:: PROBLEM DETAILS ::
Of the entries below, return exactly those lines that fall between the one containing "match headOp s r 4 0x52 with" and the one containing "else if !inRange s dom n || (x.st", the two end lines included.

○ ○ ○ ○

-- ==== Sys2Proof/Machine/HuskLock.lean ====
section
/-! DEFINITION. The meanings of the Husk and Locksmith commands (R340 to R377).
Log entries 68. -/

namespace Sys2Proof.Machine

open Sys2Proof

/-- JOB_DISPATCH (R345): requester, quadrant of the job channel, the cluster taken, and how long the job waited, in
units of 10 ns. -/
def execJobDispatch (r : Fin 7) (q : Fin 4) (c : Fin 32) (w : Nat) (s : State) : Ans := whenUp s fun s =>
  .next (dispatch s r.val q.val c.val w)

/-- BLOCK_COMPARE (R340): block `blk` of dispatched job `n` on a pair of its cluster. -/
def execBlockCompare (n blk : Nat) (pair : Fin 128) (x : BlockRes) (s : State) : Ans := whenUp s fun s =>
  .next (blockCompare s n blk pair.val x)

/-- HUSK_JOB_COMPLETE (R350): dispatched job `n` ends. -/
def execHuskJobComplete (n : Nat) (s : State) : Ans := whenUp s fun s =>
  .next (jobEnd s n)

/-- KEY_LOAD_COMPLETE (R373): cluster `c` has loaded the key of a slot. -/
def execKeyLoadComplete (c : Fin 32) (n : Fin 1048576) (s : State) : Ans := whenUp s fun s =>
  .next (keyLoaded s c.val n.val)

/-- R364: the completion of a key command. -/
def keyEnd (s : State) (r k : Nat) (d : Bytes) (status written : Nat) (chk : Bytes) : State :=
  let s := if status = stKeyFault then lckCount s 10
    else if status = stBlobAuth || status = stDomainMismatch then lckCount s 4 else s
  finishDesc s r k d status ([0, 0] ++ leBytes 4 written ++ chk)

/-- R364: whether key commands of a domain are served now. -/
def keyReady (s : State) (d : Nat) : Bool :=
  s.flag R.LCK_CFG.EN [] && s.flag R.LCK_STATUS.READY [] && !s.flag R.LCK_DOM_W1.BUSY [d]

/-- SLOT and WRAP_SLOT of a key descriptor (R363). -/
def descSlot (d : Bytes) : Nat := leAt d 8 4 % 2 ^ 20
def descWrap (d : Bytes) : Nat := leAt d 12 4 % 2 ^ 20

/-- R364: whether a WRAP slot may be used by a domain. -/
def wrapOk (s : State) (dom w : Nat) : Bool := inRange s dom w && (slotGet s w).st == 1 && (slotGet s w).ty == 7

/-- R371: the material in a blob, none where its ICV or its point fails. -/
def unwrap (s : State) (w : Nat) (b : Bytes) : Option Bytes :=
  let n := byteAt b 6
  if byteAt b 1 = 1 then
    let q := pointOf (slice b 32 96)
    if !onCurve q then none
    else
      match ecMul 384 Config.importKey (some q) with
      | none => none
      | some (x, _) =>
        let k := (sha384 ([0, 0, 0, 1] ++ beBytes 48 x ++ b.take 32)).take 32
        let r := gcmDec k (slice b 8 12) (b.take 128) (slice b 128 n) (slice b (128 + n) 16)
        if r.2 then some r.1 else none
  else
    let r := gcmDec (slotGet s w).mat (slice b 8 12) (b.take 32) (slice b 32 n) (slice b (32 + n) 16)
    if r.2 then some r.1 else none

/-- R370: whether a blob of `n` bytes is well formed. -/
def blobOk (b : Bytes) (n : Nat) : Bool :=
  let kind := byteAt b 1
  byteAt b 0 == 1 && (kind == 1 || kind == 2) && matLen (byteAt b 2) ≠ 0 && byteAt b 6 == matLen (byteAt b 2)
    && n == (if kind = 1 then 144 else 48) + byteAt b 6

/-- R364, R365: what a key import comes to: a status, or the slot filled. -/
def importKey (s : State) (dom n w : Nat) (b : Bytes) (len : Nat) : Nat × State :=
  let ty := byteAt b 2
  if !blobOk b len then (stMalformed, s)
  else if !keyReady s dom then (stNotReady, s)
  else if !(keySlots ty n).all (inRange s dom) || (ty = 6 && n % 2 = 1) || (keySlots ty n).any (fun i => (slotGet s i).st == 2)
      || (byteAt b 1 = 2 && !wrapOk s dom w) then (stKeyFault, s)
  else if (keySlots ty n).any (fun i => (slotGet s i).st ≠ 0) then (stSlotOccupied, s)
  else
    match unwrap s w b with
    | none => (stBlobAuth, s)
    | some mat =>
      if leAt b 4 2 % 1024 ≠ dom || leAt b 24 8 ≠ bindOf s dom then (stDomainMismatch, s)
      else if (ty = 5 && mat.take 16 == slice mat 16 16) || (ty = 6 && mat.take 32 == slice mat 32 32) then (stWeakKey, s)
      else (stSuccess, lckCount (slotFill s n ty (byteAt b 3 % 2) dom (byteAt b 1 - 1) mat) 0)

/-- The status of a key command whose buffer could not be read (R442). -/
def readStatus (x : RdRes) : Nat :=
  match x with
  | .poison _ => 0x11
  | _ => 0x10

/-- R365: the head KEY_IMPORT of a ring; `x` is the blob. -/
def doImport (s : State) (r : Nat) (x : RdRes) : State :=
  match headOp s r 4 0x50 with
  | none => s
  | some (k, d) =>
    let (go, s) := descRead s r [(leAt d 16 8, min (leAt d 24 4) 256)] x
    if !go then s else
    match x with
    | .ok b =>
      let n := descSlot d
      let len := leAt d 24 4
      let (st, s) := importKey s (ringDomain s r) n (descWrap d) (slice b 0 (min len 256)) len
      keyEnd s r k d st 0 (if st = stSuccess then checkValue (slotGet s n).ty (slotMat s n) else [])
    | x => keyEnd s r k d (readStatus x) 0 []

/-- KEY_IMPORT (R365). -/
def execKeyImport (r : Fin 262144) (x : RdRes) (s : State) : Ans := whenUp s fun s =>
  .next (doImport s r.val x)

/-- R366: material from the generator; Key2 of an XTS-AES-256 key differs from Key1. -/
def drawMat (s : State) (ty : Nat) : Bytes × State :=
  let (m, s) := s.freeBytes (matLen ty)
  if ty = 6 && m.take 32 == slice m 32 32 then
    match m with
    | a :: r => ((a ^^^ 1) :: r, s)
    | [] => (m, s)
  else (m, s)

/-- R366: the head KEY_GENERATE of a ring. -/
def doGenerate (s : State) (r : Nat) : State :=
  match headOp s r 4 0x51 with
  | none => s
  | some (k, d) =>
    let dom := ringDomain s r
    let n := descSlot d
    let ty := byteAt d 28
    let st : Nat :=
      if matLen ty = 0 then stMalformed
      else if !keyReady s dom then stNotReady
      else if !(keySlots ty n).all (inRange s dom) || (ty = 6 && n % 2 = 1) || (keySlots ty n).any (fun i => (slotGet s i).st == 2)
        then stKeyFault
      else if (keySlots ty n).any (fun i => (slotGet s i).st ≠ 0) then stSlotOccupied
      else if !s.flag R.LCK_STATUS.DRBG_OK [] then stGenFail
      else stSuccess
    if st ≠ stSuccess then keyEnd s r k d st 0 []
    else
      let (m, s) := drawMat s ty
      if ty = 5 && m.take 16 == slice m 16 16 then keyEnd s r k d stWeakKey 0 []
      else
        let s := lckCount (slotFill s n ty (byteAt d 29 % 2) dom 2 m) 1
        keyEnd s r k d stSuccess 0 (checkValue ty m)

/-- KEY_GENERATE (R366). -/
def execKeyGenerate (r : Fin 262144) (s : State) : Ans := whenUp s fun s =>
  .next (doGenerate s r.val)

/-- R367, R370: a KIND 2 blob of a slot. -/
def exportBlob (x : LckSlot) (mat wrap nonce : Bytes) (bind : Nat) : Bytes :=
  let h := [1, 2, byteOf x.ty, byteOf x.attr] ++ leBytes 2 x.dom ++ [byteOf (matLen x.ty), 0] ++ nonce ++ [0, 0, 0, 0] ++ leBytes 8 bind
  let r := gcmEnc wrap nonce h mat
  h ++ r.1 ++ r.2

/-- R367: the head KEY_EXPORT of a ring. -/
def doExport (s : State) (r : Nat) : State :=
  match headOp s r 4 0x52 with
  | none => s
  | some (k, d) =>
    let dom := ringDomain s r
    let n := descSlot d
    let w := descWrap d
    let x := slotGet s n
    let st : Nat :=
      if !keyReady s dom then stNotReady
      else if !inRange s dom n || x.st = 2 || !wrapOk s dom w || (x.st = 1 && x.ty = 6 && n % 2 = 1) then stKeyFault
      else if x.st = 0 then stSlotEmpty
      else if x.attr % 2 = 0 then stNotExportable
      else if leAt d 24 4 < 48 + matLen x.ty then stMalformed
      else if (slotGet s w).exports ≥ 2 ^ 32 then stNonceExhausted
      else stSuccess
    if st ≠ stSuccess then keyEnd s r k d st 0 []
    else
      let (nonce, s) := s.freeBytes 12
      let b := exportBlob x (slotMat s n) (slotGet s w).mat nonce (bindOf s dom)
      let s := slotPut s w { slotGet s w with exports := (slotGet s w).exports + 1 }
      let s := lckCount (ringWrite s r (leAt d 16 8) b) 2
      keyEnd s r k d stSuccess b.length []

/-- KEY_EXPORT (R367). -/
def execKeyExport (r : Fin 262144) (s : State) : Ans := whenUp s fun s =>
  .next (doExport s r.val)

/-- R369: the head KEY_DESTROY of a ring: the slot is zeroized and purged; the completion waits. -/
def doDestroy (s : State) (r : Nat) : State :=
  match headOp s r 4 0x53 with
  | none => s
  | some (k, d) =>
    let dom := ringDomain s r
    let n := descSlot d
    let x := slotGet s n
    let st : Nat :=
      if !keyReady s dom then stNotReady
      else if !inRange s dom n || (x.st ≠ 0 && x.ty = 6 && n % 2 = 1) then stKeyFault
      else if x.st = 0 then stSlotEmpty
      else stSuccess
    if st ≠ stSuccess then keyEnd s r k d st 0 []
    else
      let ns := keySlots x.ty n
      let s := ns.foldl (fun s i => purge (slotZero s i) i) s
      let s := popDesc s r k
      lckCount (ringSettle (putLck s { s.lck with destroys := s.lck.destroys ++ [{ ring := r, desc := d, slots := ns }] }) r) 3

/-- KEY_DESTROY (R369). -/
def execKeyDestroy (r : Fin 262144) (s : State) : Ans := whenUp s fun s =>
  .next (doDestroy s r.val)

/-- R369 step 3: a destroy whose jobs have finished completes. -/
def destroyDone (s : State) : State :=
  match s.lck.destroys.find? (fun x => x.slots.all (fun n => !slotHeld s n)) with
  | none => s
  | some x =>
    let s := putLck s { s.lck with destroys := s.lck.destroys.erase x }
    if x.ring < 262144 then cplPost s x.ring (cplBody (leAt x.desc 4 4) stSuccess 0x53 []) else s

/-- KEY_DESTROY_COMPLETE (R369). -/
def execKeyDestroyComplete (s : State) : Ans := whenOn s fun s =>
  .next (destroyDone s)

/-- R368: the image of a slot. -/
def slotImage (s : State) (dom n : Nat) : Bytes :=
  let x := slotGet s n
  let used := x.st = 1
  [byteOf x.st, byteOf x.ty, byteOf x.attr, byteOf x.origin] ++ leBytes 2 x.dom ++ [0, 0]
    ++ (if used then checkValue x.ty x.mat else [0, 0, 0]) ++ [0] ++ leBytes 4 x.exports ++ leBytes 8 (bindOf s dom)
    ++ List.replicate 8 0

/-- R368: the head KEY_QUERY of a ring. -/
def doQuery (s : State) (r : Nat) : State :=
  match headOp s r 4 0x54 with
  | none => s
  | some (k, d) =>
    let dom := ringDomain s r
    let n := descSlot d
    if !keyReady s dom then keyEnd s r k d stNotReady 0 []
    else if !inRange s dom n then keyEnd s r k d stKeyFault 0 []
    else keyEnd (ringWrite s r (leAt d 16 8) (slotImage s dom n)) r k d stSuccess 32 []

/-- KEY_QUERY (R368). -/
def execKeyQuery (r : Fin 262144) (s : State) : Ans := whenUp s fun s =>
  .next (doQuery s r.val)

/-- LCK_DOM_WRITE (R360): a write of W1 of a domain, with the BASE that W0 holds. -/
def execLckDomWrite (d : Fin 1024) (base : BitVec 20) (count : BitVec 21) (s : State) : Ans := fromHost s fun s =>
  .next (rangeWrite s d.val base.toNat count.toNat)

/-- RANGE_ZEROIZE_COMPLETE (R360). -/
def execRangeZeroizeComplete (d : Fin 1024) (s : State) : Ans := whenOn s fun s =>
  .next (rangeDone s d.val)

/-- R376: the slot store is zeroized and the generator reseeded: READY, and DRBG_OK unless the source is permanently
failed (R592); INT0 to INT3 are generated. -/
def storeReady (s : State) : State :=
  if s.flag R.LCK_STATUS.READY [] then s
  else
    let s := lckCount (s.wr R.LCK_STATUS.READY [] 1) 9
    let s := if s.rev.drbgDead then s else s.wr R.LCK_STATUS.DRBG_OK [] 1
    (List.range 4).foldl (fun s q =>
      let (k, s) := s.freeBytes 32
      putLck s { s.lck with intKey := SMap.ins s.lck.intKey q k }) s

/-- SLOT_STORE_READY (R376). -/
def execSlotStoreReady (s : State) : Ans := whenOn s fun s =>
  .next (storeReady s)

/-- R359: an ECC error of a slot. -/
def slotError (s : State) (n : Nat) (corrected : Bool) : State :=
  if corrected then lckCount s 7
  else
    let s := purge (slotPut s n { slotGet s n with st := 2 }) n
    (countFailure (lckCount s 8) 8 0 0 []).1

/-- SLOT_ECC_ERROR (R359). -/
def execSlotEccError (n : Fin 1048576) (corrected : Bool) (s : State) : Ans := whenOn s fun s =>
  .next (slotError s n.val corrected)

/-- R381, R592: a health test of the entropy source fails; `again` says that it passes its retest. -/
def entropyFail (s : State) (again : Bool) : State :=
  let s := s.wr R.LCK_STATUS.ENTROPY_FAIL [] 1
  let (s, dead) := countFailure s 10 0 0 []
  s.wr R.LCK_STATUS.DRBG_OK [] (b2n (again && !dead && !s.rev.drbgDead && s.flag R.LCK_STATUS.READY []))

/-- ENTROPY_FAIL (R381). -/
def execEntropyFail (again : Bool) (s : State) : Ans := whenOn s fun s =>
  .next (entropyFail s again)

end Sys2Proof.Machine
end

○ ○ ○ ○

:: WRITTEN RESPONSE ::
  match headOp s r 4 0x52 with
  | none => s
  | some (k, d) =>
    let dom := ringDomain s r
    let n := descSlot d
    let w := descWrap d
    let x := slotGet s n
    let st : Nat :=
      if !keyReady s dom then stNotReady
      else if !inRange s dom n || x.st = 2 || !wrapOk s dom w || (x.st = 1 && x.ty = 6 && n % 2 = 1) then stKeyFault
      else if x.st = 0 then stSlotEmpty
      else if x.attr % 2 = 0 then stNotExportable
      else if leAt d 24 4 < 48 + matLen x.ty then stMalformed
      else if (slotGet s w).exports ≥ 2 ^ 32 then stNonceExhausted
      else stSuccess
    if st ≠ stSuccess then keyEnd s r k d st 0 []
    else
      let (nonce, s) := s.freeBytes 12
      let b := exportBlob x (slotMat s n) (slotGet s w).mat nonce (bindOf s dom)
      let s := slotPut s w { slotGet s w with exports := (slotGet s w).exports + 1 }
      let s := lckCount (ringWrite s r (leAt d 16 8) b) 2
      keyEnd s r k d stSuccess b.length []

/-- KEY_EXPORT (R367). -/
def execKeyExport (r : Fin 262144) (s : State) : Ans := whenUp s fun s =>
  .next (doExport s r.val)

/-- R369: the head KEY_DESTROY of a ring: the slot is zeroized and purged; the completion waits. -/
def doDestroy (s : State) (r : Nat) : State :=
  match headOp s r 4 0x53 with
  | none => s
  | some (k, d) =>
    let dom := ringDomain s r
    let n := descSlot d
    let x := slotGet s n
    let st : Nat :=
      if !keyReady s dom then stNotReady
      else if !inRange s dom n || (x.st ≠ 0 && x.ty = 6 && n % 2 = 1) then stKeyFault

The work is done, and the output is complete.